=== Section Start ===
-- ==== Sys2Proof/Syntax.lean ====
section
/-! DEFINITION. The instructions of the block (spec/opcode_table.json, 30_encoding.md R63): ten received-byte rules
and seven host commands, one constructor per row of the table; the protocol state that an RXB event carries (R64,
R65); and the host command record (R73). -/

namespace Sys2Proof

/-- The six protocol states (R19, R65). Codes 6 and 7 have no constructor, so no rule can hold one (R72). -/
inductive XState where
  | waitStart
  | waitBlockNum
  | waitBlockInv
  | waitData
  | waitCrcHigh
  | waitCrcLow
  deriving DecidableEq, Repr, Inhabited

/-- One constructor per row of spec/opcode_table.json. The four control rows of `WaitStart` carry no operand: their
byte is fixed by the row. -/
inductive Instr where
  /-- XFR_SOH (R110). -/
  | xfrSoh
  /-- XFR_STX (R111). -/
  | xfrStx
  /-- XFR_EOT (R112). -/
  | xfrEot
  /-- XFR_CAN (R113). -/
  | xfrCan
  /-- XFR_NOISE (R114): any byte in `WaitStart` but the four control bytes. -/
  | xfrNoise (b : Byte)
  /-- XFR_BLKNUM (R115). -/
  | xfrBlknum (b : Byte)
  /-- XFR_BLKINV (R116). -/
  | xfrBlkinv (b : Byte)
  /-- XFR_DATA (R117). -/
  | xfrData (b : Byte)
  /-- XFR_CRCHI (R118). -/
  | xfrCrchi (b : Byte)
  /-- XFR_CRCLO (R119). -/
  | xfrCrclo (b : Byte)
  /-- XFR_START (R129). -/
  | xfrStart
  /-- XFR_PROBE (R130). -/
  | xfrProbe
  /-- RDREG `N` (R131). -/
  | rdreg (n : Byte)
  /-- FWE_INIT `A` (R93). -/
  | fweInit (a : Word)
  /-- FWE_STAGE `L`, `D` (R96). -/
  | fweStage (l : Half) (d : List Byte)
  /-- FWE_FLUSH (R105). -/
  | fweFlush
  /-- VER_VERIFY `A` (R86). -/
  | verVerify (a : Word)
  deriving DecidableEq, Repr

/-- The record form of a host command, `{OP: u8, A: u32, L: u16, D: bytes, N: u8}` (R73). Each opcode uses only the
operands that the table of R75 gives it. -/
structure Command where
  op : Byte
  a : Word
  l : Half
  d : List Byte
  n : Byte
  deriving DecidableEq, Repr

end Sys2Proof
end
=== Section End ===
=== Section Start ===
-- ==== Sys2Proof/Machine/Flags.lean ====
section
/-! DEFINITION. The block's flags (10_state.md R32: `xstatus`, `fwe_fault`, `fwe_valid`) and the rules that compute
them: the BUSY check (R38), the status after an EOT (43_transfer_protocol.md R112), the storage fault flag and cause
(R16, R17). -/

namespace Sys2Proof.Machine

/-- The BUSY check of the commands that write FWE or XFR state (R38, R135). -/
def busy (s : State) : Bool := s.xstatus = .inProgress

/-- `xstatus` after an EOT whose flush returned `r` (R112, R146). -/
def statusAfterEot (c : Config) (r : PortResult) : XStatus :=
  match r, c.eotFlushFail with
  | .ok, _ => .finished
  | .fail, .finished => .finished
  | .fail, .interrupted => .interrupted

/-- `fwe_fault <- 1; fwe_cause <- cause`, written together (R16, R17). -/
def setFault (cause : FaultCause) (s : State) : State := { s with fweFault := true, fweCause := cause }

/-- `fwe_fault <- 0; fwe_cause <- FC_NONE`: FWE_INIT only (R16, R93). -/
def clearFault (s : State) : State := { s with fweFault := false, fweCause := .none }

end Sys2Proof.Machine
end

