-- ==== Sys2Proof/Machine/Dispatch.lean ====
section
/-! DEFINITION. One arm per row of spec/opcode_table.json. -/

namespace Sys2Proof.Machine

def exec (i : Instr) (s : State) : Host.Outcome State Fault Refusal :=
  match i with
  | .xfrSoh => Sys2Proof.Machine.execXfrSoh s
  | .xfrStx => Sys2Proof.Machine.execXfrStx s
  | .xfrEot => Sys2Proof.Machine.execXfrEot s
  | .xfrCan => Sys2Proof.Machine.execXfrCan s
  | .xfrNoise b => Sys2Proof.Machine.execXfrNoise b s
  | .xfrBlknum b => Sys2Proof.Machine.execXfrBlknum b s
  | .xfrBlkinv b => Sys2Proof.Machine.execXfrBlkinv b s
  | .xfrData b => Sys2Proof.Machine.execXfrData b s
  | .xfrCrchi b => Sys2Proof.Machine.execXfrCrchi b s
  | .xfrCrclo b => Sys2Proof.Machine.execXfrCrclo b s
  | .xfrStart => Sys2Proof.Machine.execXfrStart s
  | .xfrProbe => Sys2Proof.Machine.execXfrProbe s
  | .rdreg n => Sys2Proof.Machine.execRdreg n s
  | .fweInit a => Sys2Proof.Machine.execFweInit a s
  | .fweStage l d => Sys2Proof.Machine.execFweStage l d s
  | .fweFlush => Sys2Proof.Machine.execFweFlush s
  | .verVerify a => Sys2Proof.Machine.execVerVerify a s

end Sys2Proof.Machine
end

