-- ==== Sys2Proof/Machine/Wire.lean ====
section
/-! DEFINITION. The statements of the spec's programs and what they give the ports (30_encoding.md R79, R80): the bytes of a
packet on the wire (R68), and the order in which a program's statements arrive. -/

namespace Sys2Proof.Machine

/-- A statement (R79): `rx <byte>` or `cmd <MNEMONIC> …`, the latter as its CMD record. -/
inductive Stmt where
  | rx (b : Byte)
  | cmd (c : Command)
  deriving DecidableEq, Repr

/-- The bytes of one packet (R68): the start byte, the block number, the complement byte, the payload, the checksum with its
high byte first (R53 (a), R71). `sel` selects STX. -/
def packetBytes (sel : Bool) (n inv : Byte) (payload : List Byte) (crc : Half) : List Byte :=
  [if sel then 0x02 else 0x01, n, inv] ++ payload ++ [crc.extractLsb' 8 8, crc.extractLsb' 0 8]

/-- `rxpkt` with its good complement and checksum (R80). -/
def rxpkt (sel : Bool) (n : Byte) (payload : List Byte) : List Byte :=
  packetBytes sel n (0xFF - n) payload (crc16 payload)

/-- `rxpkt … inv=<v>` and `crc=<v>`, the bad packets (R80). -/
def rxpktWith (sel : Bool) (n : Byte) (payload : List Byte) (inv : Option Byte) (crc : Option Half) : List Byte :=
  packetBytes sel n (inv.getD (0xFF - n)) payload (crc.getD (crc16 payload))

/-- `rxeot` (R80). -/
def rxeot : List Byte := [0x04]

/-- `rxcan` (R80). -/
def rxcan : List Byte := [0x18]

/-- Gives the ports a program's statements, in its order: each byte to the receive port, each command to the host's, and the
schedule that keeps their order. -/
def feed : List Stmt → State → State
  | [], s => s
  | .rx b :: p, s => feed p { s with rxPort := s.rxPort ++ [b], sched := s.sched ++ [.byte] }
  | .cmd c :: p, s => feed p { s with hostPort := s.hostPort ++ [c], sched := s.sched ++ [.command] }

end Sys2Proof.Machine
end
=== Section End ===
Working from the records above, write out verbatim only the lines from the line containing "Sys2Proof.Machine.execXfrBlknum b s" through the line containing "def rxcan : List Byte := [0x18]".

TASK RESPONSE:
  | .xfrBlknum b => Sys2Proof.Machine.execXfrBlknum b s
  | .xfrBlkinv b => Sys2Proof.Machine.execXfrBlkinv b s
  | .xfrData b => Sys2Proof.Machine.execXfrData b s
  | .xfrCrchi b => Sys2Proof.Machine.execXfrCrchi b s
  | .xfrCrclo b => Sys2Proof.Machine.execXfrCrclo b s
  | .xfrStart => Sys2Proof.Machine.execXfrStart s
  | .xfrProbe => Sys2Proof.Machine.execXfrProbe s
  | .rdreg n => Sys2Proof.Machine.execRdreg n s
  | .fweInit a => Sys2Proof.Machine.execFweInit a s
  | .fweStage l d => Sys2Proof.Machine.execFweStage l d s
  | .fweFlush => Sys2Proof.Machine.execFweFlush s
  | .verVerify a => Sys2Proof.Machine.execVerVerify a s

end Sys2Proof.Machine
end

-- ==== Sys2Proof/Machine/Wire.lean ====
section
/-! DEFINITION. The statements of the spec's programs and what they give the ports (30_encoding.md R79, R80): the bytes of a
packet on the wire (R68), and the order in which a program's statements arrive. -/

namespace Sys2Proof.Machine

/-- A statement (R79): `rx <byte>` or `cmd <MNEMONIC> …`, the latter as its CMD record. -/
inductive Stmt where
  | rx (b : Byte)
  | cmd (c : Command)
  deriving DecidableEq, Repr

/-- The bytes of one packet (R68): the start byte, the block number, the complement byte, the payload, the checksum with its
high byte first (R53 (a), R71). `sel` selects STX. -/
def packetBytes (sel : Bool) (n inv : Byte) (payload : List Byte) (crc : Half) : List Byte :=
  [if sel then 0x02 else 0x01, n, inv] ++ payload ++ [crc.extractLsb' 8 8, crc.extractLsb' 0 8]

/-- `rxpkt` with its good complement and checksum (R80). -/
def rxpkt (sel : Bool) (n : Byte) (payload : List Byte) : List Byte :=
  packetBytes sel n (0xFF - n) payload (crc16 payload)

/-- `rxpkt … inv=<v>` and `crc=<v>`, the bad packets (R80). -/
def rxpktWith (sel : Bool) (n : Byte) (payload : List Byte) (inv : Option Byte) (crc : Option Half) : List Byte :=
  packetBytes sel n (inv.getD (0xFF - n)) payload (crc.getD (crc16 payload))

/-- `rxeot` (R80). -/
def rxeot : List Byte := [0x04]

/-- `rxcan` (R80). -/
def rxcan : List Byte := [0x18]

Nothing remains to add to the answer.